Togo’s constitution before the death of Eyadema provided that the Speaker of parliament takes over power as president when under any circumstances as provided by law the president could not perform his duties including death.
Upon the death of the president, parliament of Togo hurriedly convened and amended the constitution including reducing the age limit of a president from 40 to 35 and brought in the son of Eyadema, Faure Gnasimgbe, who was 39 to take over the presidency at the expense of the legitimate successor.
Currently in the Ivory Coast the sitting president who is successfully completing the two terms limit in office has sponsored a constitutional amendment to allow him contest again. President Alassane Ouatara circumvented the rule after the sudden demise of his chosen successor, Amadou Gon Coulibally.

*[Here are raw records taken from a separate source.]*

-- ==== Sys2Proof/Machine/GridSteps.lean ====
section
/-!
DEFINITION. The meanings of the commands: the scene grid and the floor (spec/02_scene_grid.md, spec/05_redundant_execution.md).
-/
namespace Sys2Proof.Machine

/-- CHECKER_WRITE (R54).
(DESIGN CHOICE, safe: notes/assumptions/65.md.) -/
def execCheckerWrite (w : CheckerWrite) (s : State) : Answer :=
  s.inMainDomain fun s => s.checkerWrite w

/-- WRITE_BUFFER_ROOM (R58). -/
def execWriteBufferRoom (s : State) : Answer :=
  s.inMainDomain fun s => s.writeBufferRoom

/-- CLAIM_WRITE (R55). -/
def execClaimWrite (s : State) : Answer :=
  s.inMainDomain fun s => s.claimWrite

/-- DETECTION_LIST_COMMIT (R69).
(DESIGN CHOICE, safe: notes/assumptions/65.md.) -/
def execDetectionListCommit (camera : Fin 64) (srcFrame : Nat) (graph : Fin 64) (ds : List (Int × Int × Nat × Nat)) (s : State) : Answer :=
  s.inMainDomain fun s => s.detectionCommit camera.val srcFrame graph.val ds

/-- OBJECT_MATCH (R69). -/
def execObjectMatch (s : State) : Answer :=
  s.inMainDomain fun s => s.objectMatch

/-- OBJ_GRACE_EXPIRY (R69). -/
def execObjGraceExpiry (s : State) : Answer :=
  s.inMainDomain fun s => s.objGraceExpiry

/-- GRID_CELL_UE (R70). -/
def execGridCellUe (plane1 : Bool) (cell : Fin 524288) (s : State) : Answer :=
  s.inMainDomain fun s => s.cellUe plane1 cell.val

/-- FLOOR_CYCLE_START (R376). -/
def execFloorCycleStart (s : State) : Answer :=
  s.island fun s => s.floorCycleStart

/-- FLOOR_CYCLE_COMPLETE (R72).
(DESIGN CHOICE, safe: notes/assumptions/65.md.) -/
def execFloorCycleComplete (engine1 : Bool) (cells : List FloorWrite) (s : State) : Answer :=
  s.island fun s => s.floorDeliver engine1 cells

/-- FLOOR_ENGINE_FAULT (R180): `unit` counts the unit codes 0x01 to 0x06 of R119 from 0.
(DEDUCED, unsafe: notes/assumptions/23.md.) -/
def execFloorEngineFault (engine1 : Bool) (unit : Fin 6) (s : State) : Answer :=
  s.island fun s => s.floorEngineFault engine1 (unit.val + 1)

/-- FLOOR_CELL_UE (R72). -/
def execFloorCellUe (cell : Fin 8192) (s : State) : Answer :=
  s.island fun s => s.floorCellUe cell.val

end Sys2Proof.Machine
end

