-- ==== Sys2Proof/Machine/PowerSteps.lean ====
section
/-!
DEFINITION. The meanings of the commands: supplies, temperature and power states (spec/14_power_thermal.md, spec/12_startup_selftest.md).
-/
namespace Sys2Proof.Machine

/-- TEMPERATURE_READING (R449). -/
def execTemperatureReading (conv : List (Int × Int)) (s : State) : Answer :=
  s.island fun s => s.temperature conv

/-- SENSOR_INVALID_LIMIT (R450). -/
def execSensorInvalidLimit (s : State) : Answer :=
  s.island fun s => s.sensorLimit

/-- COMPARATOR_TRIP_125 (R451). -/
def execComparatorTrip125 (sensor : Fin 48) (s : State) : Answer :=
  s.island fun s => s.comparatorTrip sensor.val

/-- RAIL_WARN (R444). -/
def execRailWarn (rail : Fin 9) (mv : Nat) (s : State) : Answer :=
  s.island fun s => s.railWarnEvent rail.val mv

/-- RAIL_TRIP (R444). -/
def execRailTrip (rail : Fin 9) (mv : Nat) (s : State) : Answer :=
  s.island fun s => s.railTripFault rail.val mv

/-- AVSBUS_READ (R448). -/
def execAvsbusRead (regs : List (Option (Nat × Nat))) (retries : Nat) (status : Bool) (s : State) : Answer :=
  s.inMainDomain fun s => s.avsRead regs retries status

/-- POWER_ON (R400): the island is out of its reset, or leaves it now.
(DEDUCED, safe: notes/assumptions/3.md.) -/
def execPowerOn (t : StartTests) (s : State) : Answer :=
  .next (s.powerOnSteps t)

/-- AON_SUPPLY_COLLAPSE (R311). -/
def execAonSupplyCollapse (s : State) : Answer :=
  s.island fun s => s.collapse

/-- STANDBY_POWER_DOWN (R452). -/
def execStandbyPowerDown (s : State) : Answer :=
  s.island fun s => s.standbyEnter

end Sys2Proof.Machine
end

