-- ==== Sys2Proof/Machine/TestSteps.lean ====
section
/-!
DEFINITION. The meanings of the commands: GDDR6 and self-test (spec/03_engines_numerics.md, spec/12_startup_selftest.md).
-/
namespace Sys2Proof.Machine

/-- GDDR_EDC_RETRY (R103). -/
def execGddrEdcRetry (chan : Fin 8) (ok : Bool) (s : State) : Answer :=
  s.inMainDomain fun s => s.gddrEdc chan.val ok

/-- GDDR_UE (R104): a descriptor that consumes the poisoned data fails. -/
def execGddrUe (chan : Fin 8) (unit : Nat) (consumer : Option (Fin 64 × Fin 2 × Nat)) (s : State) : Answer :=
  s.inMainDomain fun s => let t := s.gddrUe chan.val unit; (match consumer with | some c => t.descFail c.1.val c.2.1.val c.2.2 | none => t)

/-- TEST_SLICE_START (R412). -/
def execTestSliceStart (k : TestKind) (s : State) : Answer :=
  s.inMainDomain fun s => s.sliceStart k

/-- TEST_SLICE_END (R404). -/
def execTestSliceEnd (k : TestKind) (lengthOk : Bool) (signatureOk : Bool) (s : State) : Answer :=
  s.inMainDomain fun s => s.sliceEnd k lengthOk signatureOk

/-- TEST_SLICE_ABORT (R413). -/
def execTestSliceAbort (k : TestKind) (s : State) : Answer :=
  s.inMainDomain fun s => s.sliceAbort k

end Sys2Proof.Machine
end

In both cases, the constitutional order was manipulated.
President John Dramani Mahama contested the 2012 election and the electoral commission Ghana declared him winner over Akufo Addo. He, however, lost his second term bid in December 2016 and handed over power without any feet dragging to Akufo Addo of the NPP on the 7th of January, 2017.
Will Akufo Addo give power back to John Mahama in this year’s election in peace or pieces as defeat looms? This is a genuine concern against the backdrop of the following inter alia:
1. The president wants to maintain power at all cost
2. There is a growing climate of insecurity in the country
3. The role of NPP hoodlums in the national security regime
4. The intimidation of NDC supporters by activities of the government and NPP thugs and
5. All the frustrations put in the path of victory of the NDC by actions and inactions of the electoral commission overtly and covertly.
Water, they say, will always look for the contour to chart its course. The NDC is prepared and determined to use all legitimate means to win the December elections and safeguard its victory.